The Cost of Waiting Too Long on a High-Stakes Decision

with Yi-Kai Lo, Aneuvo

Yi-Kai Lo of Aneuvo examines how CEOs weigh risk, delay, and uncertainty when deciding whether to launch, pause, or realign execution. Read more in this article

When Waiting Becomes the Risk

High-stakes decisions rarely present as a clear choice between moving forward and holding back. More often, both paths carry visible downside.

Acting introduces financial exposure, execution risk, and the possibility of being wrong in public. Waiting preserves optionality, but it also consumes time, weakens momentum, and delays learning. The tension is not between risk and safety. It is between two different forms of risk.

Yi-Kai Lo faced that tension while leading Aneuvo through a critical clinical trial. The company chose to launch before receiving full FDA clarity. Months later, it chose to pause that same trial when product quality issues surfaced.

Those decisions move in opposite directions. One accelerates under uncertainty. The other halts progress under pressure. Taken together, they clarify a more demanding standard for CEO judgment: the ability to determine when delay has become more damaging than action—and when action has become more damaging than delay.

Why This Problem Emerges at Scale

The context matters. Aneuvo is developing a bioelectronic medical device in an environment where regulatory approval, clinical validation, and product performance are tightly linked. Decisions are not easily reversible, and mistakes are measured in years and millions of dollars.

The company spent 11 months in discussion with the FDA to refine its clinical trial design. That duration reflects the novelty of the work. It also creates a structural problem for a small company. Extended waiting affects capital efficiency, team focus, and the ability to maintain forward motion.

The cost of the trial itself made the stakes explicit. Yi-Kai described it directly: “This study cost us like seven to eight million dollars.” The timeline was equally significant. A misstep could “easily waste two years and waste lot of money.”

Those are the risks of acting. They are concrete, measurable, and easy for a team to focus on. The harder task is identifying what continued waiting is costing in parallel.

Making the Cost of Delay Explicit

The turning point in Aneuvo’s decision came from reframing the discussion. The team already understood the risks and potential benefits of launching. What had not been fully surfaced was the cost of waiting.

Yi-Kai described the alignment point: “After analyzing the risk and benefit, right, and also the cost of keep delaying the study,” the team moved forward.

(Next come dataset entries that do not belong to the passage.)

-- ==== Sys2Proof/Word.lean ====
section
/-! DEFINITION. The word of the bus: every register and every bus access has 32 bits (00_scope.md R8 `REG_BITS`,
20_memory.md R64). All values are unsigned (00_scope.md R12, R16). -/

namespace Sys2Proof

/-- A register or bus word, bit 0 least significant (R12). -/
abbrev Word := BitVec 32

/-- A byte of a word, as a bus that splits words sees it (20_memory.md R63). -/
abbrev Byte := BitVec 8

end Sys2Proof
end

That additional variable changes the decision. Without it, waiting appears disciplined. With it, waiting becomes a tradeoff that can be compared directly against action.

In this case, further delay was no longer producing enough additional clarity to justify the time it consumed. The company had already engaged extensively with the FDA. It understood the design well enough to proceed, even without final confirmation.

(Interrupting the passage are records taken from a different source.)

/-- R52: the output trace only grows, at its end, and the block never reads it: what an operation does and emits is the same
whatever the trace holds. -/
def Obligations.TraceIsAppendedToAndNeverRead : Prop :=
  ∀ (i : Instr) (s t : State), exec i s = .next t →
    ∃ es, t.trace = s.trace ++ es ∧
      ∀ old : List Event, exec i (s.withTrace old) = .next (t.withTrace (old ++ es))

/-- R62: an operation changes only the part it reaches, the schedule slots of that part and the trace; no operation but a
read writes `busData`, and none changes the parameters or the inbox (the model's fields, log entries 1, 3, 4). -/
def Obligations.OperationsStayInTheirPeripheral : Prop :=
  ∀ (i : Instr) (s t : State), exec i s = .next t →
    t.params = s.params ∧ t.inbox = s.inbox ∧ (isRead i = false → t.busData = s.busData) ∧
    (reach i ≠ .everything →
      (reach i ≠ .gpio → t.gpio = s.gpio) ∧
      (∀ n, reach i ≠ .duty n → t.dutyCh n = s.dutyCh n ∧ t.sched.get (.duty n) = s.sched.get (.duty n) ∧
        (reach i ≠ .dutyLatch → t.duty.latch.raw.getLsbD n.val = s.duty.latch.raw.getLsbD n.val)) ∧
      (reach i ≠ .dutyLatch → t.duty.latch.enable = s.duty.latch.enable) ∧
      (reach i ≠ .mcmp → t.mcmp = s.mcmp ∧ ∀ o k, t.sched.get (.mcmp o k) = s.sched.get (.mcmp o k)) ∧
      (reach i ≠ .strm → t.strm = s.strm ∧ ∀ n, t.sched.get (.strm n) = s.sched.get (.strm n)) ∧
      (reach i ≠ .clock → t.now = s.now))

/-- R151: a raw bit once set stays set until a clear write that names it succeeds or until `RESET`. -/
def Obligations.RawBitsStayUntilClearedOrReset : Prop :=
  ∀ (i : Instr) (s t : State), exec i s = .next t → i ≠ .reset →
    (∀ (c : Ctx) (p : PinIx), (s.gpio.latch c).raw.getLsbD p.val = true → (t.gpio.latch c).raw.getLsbD p.val = true ∨
      ∃ hi v, i = clearWrite c hi v ∧ inHalf hi p = true ∧ pinBit v p = true ∧
        ¬ (s.gpio.trig.get p = 4 ∧ s.gpio.level.getLsbD p.val = false) ∧
        ¬ (s.gpio.trig.get p = 5 ∧ s.gpio.level.getLsbD p.val = true)) ∧
    (∀ n : DutyIx, s.duty.latch.raw.getLsbD n.val = true → t.duty.latch.raw.getLsbD n.val = true ∨
      ∃ v, i = .wDutyIntClear v ∧ v.getLsbD n.val = true) ∧
    (∀ b, b < 16 → s.strm.latch.raw.getLsbD b = true → t.strm.latch.raw.getLsbD b = true ∨
      ∃ v, i = .wStrmIntClear v ∧ v.getLsbD b = true)

/-- R46: a raw bit is newly set only by a level change of its pin, by the fire of its duty channel while it is enabled, or
by a tick of its stream channel. A tick can run inside a `CHn_CONF` or `INT_CLEAR` write: R133's last sentence is read as log
entry 14 says. -/
def Obligations.RawBitsAreSetOnlyByTheirSources : Prop :=
  ∀ (i : Instr) (s t : State), exec i s = .next t →
    (∀ (c : Ctx) (p : PinIx), (s.gpio.latch c).raw.getLsbD p.val = false → (t.gpio.latch c).raw.getLsbD p.val = true →
      t.gpio.level.getLsbD p.val ≠ s.gpio.level.getLsbD p.val ∧
        fires (s.gpio.trig.get p) (s.gpio.level.getLsbD p.val) (t.gpio.level.getLsbD p.val) = true) ∧
    (∀ n : DutyIx, s.duty.latch.raw.getLsbD n.val = false → t.duty.latch.raw.getLsbD n.val = true →
      i = .fireDuty n ∧ s.duty.latch.enable.getLsbD n.val = true) ∧
    (∀ b, b < 16 → s.strm.latch.raw.getLsbD b = false → t.strm.latch.raw.getLsbD b = true →
      ∃ n : StrmIx, (b = n.val ∨ b = 8 + n.val) ∧ Ticks n s i)

/-- R25, R165: a pin's level changes only by a pin event on it, by a level write that carries it, or by `RESET`. -/
def Obligations.LevelsChangeOnlyThroughSetLevel : Prop :=
  ∀ (i : Instr) (s t : State) (p : PinIx), exec i s = .next t →
    t.gpio.level.getLsbD p.val ≠ s.gpio.level.getLsbD p.val →
    (∃ v, i = .pinIn p v) ∨ (∃ hi v, i = levelWrite hi v ∧ inHalf hi p = true) ∨ i = .reset

/-- R68: writing the same value twice in a row ends where writing it once does, for every written register but
`STRM.CHn_CONF` with `EN` 1 and, against R68's text and by R287, `STRM.INT_CLEAR` (log entry 15): that one can end elsewhere,
from a state of the invariant. -/
def Obligations.RepeatedWritesAreIdempotent : Prop :=
  (∀ (s t : State) (v : Word) (hi : Bool) (c : Ctx) (p : PinIx) (sig : SigIx) (n : DutyIx) (o : OpIx) (m : StrmIx)
    (r : RingIx) (i : Instr),
    i ∈ [levelWrite hi v, enableWrite c hi v, clearWrite c hi v, .wGpioPinCfg p v, .wGpioOutsel p v, .wGpioInsel sig v,
      .wDutyIntEnable v, .wDutyIntClear v, .wDutyChConf n v, .wDutyChDuty n v, .wDutyChFade n v, .wMcmpTmrCfg o v,
      .wMcmpOpMode o v, .wMcmpOpCmpa o v, .wMcmpOpCmpb o v, .wStrmRam m r v, .wStrmIntEnable v] →
    exec i s = .next t → exec i t = .next t) ∧
  (∀ (s t : State) (v : Word) (m : StrmIx), v.getLsbD 31 = false →
    exec (.wStrmChConf m v) s = .next t → exec (.wStrmChConf m v) t = .next t) ∧
  ∃ (s t u : State) (v : Word), Inv s ∧ exec (.wStrmIntClear v) s = .next t ∧ exec (.wStrmIntClear v) t = .next u ∧ u ≠ t
end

Aneuvo launched the study. Two weeks later, the FDA approval followed. The outcome reinforces the decision, but it does not define it. The reasoning was already complete before certainty arrived.

For a scaling CEO, this is the practical standard: act when additional information is unlikely to change the decision enough to justify the delay required to obtain it.

Alignment Requires a Shared View of Consequences

The team was not immediately aligned. Some members wanted more certainty before committing. Their position was grounded in real risk: capital, time, and regulatory uncertainty.

Alignment did not come from asserting urgency. It came from expanding the frame of the decision.

When both the cost of action and the cost of delay are visible, the team can evaluate the tradeoff rather than argue from different assumptions. The decision becomes a comparison, not a debate over posture.

This is especially important in technical and regulated environments where expertise is distributed. Engineers, clinicians, and regulatory advisors each see different aspects of the risk. The CEO’s role is to integrate those perspectives into a complete picture.

Once the decision is made, alignment must extend beyond the internal team. Aneuvo coordinated with clinical principal investigators across multiple research centers. The decision created commitments that others had to plan around. Execution depended on turning internal alignment into external coordination.

Deciding to Pause After Momentum Exists

The second decision tested a different dimension of leadership.

After six months of execution, Aneuvo began receiving repeated complaints from clinical sites about electrode quality. The issue affected the delivery of stimulation, which meant the treatment could fail to produce meaningful results.

Yi-Kai described the moment: “all of a sudden, we got product issues.”

At this stage, the pressure favors continuation. The trial is underway. Time has been invested. Pausing disrupts progress and introduces delay after the company has already worked to avoid it.

Yet continuing with a known flaw would have compromised the outcome. In Yi-Kai’s words, it would be “throwing the money into the water.”

The company chose to pause recruitment for approximately six months while it addressed the issue. Patients already in the trial continued, but new enrollment stopped.

This decision applies the same logic as the first, but in reverse. The company again compared two costs: the cost of delay versus the cost of continuing flawed execution. In this case, continuing had become the more damaging path.

This is where decisiveness becomes more demanding. Moving forward under uncertainty is one form of commitment. Stopping after momentum exists requires a different kind of discipline.

Communication as Part of Execution

Pausing the study created immediate implications for clinical partners. Investigators needed to understand what had changed, how the company would respond, and when the study would resume.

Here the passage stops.